-- THE TASK --
When the string "register" appears in a line of the records, show the whole line.

(Records from a dataset)

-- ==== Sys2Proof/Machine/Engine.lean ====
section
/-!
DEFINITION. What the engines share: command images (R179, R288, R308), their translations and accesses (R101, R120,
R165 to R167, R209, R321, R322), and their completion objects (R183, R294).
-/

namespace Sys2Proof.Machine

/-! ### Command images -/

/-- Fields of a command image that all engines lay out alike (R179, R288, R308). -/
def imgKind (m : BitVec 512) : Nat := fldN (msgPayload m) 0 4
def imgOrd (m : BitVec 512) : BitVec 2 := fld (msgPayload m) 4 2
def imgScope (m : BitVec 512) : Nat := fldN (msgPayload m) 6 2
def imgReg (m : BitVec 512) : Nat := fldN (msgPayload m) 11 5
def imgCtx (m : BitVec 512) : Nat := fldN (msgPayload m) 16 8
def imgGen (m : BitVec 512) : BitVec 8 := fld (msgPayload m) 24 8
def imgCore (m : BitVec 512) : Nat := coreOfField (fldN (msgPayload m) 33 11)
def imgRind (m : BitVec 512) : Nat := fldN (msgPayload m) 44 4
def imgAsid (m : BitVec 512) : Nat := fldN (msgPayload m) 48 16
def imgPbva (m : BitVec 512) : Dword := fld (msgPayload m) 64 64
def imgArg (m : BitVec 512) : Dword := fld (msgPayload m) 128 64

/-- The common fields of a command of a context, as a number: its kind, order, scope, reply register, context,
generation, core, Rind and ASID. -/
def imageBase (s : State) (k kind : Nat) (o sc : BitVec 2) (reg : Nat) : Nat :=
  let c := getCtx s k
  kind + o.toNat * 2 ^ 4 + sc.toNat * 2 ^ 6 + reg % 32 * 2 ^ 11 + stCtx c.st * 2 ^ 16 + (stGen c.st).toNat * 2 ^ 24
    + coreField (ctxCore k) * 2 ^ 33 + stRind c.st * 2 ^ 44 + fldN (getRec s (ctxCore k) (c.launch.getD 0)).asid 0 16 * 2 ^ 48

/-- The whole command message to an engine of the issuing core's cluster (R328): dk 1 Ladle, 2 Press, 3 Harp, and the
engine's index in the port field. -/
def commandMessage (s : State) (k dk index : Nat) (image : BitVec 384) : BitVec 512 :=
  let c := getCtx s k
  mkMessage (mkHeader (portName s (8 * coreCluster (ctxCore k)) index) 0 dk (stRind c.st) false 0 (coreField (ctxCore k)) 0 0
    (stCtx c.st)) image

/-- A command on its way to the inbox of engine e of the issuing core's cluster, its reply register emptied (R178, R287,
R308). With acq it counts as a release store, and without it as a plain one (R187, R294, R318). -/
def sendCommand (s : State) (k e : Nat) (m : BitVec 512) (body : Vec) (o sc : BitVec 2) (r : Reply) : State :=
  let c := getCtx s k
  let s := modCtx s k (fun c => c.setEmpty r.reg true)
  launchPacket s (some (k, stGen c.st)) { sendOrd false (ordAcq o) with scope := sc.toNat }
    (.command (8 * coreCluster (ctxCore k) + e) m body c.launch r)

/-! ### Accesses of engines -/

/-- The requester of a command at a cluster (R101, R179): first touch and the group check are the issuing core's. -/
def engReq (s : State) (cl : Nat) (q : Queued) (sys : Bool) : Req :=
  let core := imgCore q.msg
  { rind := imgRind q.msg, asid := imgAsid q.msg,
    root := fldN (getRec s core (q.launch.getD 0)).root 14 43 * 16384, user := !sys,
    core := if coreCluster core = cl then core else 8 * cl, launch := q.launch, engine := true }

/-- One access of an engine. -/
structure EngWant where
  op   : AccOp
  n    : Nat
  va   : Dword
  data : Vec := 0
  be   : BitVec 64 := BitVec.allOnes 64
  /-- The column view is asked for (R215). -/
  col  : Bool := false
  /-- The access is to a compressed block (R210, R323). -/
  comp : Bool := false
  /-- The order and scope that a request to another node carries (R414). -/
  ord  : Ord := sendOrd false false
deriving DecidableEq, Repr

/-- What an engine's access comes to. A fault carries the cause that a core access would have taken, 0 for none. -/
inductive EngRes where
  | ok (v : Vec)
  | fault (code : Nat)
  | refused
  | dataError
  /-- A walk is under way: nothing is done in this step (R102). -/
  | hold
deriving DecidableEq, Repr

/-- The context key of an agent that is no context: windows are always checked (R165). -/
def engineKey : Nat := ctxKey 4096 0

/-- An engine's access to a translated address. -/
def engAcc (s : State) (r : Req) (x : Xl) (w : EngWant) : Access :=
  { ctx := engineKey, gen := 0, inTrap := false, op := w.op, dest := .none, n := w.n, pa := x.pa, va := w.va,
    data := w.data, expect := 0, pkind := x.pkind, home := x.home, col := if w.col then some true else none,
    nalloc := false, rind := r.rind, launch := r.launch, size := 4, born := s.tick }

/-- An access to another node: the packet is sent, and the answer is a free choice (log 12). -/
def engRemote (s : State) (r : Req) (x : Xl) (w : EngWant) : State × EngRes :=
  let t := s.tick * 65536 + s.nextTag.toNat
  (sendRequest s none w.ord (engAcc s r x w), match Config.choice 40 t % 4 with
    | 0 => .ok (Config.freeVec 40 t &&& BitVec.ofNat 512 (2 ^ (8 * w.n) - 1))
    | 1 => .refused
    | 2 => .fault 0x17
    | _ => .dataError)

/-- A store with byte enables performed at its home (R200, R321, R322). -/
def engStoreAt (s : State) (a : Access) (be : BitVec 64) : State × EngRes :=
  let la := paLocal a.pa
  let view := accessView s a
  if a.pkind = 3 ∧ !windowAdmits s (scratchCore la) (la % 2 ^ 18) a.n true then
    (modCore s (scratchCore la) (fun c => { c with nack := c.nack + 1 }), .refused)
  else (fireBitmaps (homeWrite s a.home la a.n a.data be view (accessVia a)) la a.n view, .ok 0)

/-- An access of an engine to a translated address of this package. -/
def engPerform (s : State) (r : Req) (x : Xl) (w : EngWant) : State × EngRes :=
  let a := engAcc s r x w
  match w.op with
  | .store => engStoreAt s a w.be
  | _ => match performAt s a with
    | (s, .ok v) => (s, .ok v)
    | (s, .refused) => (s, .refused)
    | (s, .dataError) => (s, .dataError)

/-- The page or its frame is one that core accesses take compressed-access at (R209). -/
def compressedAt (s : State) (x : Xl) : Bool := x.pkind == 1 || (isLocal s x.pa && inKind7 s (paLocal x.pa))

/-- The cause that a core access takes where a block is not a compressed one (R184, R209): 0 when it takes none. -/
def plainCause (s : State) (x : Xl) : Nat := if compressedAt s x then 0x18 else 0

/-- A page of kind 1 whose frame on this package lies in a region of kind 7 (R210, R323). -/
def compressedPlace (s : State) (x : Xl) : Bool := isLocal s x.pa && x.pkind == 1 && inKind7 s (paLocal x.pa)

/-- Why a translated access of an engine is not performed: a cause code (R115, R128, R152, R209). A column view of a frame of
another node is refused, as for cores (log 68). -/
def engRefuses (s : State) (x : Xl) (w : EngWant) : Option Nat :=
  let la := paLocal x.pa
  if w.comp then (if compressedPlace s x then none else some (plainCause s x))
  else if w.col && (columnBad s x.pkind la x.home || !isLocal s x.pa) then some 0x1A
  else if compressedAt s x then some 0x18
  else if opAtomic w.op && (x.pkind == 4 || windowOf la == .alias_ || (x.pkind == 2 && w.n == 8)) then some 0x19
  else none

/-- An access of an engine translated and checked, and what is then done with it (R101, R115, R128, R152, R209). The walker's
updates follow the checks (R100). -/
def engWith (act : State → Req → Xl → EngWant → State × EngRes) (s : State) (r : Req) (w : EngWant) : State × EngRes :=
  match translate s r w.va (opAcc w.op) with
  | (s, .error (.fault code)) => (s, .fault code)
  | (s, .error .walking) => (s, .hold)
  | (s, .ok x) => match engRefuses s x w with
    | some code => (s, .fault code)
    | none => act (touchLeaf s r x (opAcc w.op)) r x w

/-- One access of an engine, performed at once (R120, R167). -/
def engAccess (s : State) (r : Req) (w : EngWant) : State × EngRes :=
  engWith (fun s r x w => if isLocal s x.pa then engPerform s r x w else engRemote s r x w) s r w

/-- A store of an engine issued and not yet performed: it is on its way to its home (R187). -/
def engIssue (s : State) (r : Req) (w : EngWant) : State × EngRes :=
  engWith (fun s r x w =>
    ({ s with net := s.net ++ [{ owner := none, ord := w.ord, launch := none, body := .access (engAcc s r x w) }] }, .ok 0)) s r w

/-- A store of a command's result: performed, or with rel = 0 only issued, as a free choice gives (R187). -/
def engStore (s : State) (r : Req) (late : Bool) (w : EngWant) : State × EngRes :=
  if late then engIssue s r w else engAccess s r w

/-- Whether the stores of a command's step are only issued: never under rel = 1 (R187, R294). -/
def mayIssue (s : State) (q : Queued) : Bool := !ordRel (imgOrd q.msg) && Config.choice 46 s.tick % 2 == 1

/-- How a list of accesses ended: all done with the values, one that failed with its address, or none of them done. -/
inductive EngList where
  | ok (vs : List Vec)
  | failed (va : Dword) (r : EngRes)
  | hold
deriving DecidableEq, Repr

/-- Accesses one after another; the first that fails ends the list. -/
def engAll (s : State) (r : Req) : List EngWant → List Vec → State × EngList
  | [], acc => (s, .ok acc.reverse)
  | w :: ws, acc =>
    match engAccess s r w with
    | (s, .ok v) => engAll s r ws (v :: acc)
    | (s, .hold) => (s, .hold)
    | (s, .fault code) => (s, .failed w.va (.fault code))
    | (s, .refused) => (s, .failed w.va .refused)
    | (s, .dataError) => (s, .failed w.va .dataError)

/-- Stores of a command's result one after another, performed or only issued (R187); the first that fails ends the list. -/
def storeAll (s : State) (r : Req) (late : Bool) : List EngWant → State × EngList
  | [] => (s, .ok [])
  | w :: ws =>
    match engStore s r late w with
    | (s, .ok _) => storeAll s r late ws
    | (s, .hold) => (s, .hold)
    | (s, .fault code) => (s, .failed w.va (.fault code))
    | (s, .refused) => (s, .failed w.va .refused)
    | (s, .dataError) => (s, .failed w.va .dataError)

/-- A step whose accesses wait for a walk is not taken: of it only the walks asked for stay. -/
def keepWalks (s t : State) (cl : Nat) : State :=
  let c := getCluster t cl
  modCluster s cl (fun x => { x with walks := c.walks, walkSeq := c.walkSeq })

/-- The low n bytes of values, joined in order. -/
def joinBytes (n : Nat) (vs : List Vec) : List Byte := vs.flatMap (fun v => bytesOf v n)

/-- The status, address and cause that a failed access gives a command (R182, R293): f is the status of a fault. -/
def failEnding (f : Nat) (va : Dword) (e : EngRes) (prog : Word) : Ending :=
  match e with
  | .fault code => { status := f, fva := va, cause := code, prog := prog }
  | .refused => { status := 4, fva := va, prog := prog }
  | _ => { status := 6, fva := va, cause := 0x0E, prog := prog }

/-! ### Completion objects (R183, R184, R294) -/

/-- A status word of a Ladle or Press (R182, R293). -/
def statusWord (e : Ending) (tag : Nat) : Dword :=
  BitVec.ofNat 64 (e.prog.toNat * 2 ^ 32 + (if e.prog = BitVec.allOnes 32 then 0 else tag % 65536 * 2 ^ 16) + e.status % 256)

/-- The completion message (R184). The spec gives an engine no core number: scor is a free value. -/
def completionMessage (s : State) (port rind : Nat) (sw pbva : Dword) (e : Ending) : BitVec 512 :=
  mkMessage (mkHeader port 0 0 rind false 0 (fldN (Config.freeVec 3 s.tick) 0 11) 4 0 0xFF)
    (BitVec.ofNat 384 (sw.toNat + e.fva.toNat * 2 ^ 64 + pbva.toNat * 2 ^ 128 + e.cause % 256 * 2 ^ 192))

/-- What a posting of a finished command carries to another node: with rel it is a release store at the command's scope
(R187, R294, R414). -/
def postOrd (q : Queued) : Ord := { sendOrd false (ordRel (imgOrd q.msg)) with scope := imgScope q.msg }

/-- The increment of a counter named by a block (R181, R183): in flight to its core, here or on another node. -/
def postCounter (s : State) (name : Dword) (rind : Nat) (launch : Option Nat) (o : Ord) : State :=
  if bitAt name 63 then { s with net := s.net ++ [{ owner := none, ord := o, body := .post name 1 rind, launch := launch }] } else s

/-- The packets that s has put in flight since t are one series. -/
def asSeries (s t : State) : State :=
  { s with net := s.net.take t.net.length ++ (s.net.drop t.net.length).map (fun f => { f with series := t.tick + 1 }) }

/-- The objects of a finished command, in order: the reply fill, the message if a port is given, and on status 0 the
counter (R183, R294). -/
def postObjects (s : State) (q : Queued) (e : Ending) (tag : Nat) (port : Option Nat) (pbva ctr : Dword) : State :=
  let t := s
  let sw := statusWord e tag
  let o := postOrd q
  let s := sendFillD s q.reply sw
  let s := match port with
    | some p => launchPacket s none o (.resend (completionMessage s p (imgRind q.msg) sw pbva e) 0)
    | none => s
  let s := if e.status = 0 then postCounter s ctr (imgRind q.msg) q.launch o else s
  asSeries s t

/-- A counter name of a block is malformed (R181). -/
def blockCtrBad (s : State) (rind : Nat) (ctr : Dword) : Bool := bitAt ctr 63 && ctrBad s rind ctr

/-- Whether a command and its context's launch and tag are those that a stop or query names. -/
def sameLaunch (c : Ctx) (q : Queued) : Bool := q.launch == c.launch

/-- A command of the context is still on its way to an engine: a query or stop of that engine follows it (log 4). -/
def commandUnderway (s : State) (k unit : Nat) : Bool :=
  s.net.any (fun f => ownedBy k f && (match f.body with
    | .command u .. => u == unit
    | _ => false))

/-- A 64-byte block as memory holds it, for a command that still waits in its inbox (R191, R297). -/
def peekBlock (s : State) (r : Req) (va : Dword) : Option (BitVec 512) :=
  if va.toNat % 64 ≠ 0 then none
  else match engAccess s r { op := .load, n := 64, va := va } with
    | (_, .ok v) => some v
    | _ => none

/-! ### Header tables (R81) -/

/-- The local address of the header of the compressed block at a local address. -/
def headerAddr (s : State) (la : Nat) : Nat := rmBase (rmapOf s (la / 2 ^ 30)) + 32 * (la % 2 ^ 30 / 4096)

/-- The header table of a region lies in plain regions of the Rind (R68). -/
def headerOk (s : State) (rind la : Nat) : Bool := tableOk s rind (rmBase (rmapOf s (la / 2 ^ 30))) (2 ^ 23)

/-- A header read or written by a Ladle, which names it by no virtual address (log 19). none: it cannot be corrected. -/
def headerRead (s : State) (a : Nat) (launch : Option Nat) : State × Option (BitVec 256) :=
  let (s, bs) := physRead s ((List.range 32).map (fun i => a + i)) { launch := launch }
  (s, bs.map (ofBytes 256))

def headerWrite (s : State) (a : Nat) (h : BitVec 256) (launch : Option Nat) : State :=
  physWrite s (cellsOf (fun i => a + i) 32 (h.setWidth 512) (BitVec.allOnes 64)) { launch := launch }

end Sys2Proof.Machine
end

-- RESULT FOR THIS EXERCISE --
/-- The common fields of a command of a context, as a number: its kind, order, scope, reply register, context,
/-- A command on its way to the inbox of engine e of the issuing core's cluster, its reply register emptied (R178, R287,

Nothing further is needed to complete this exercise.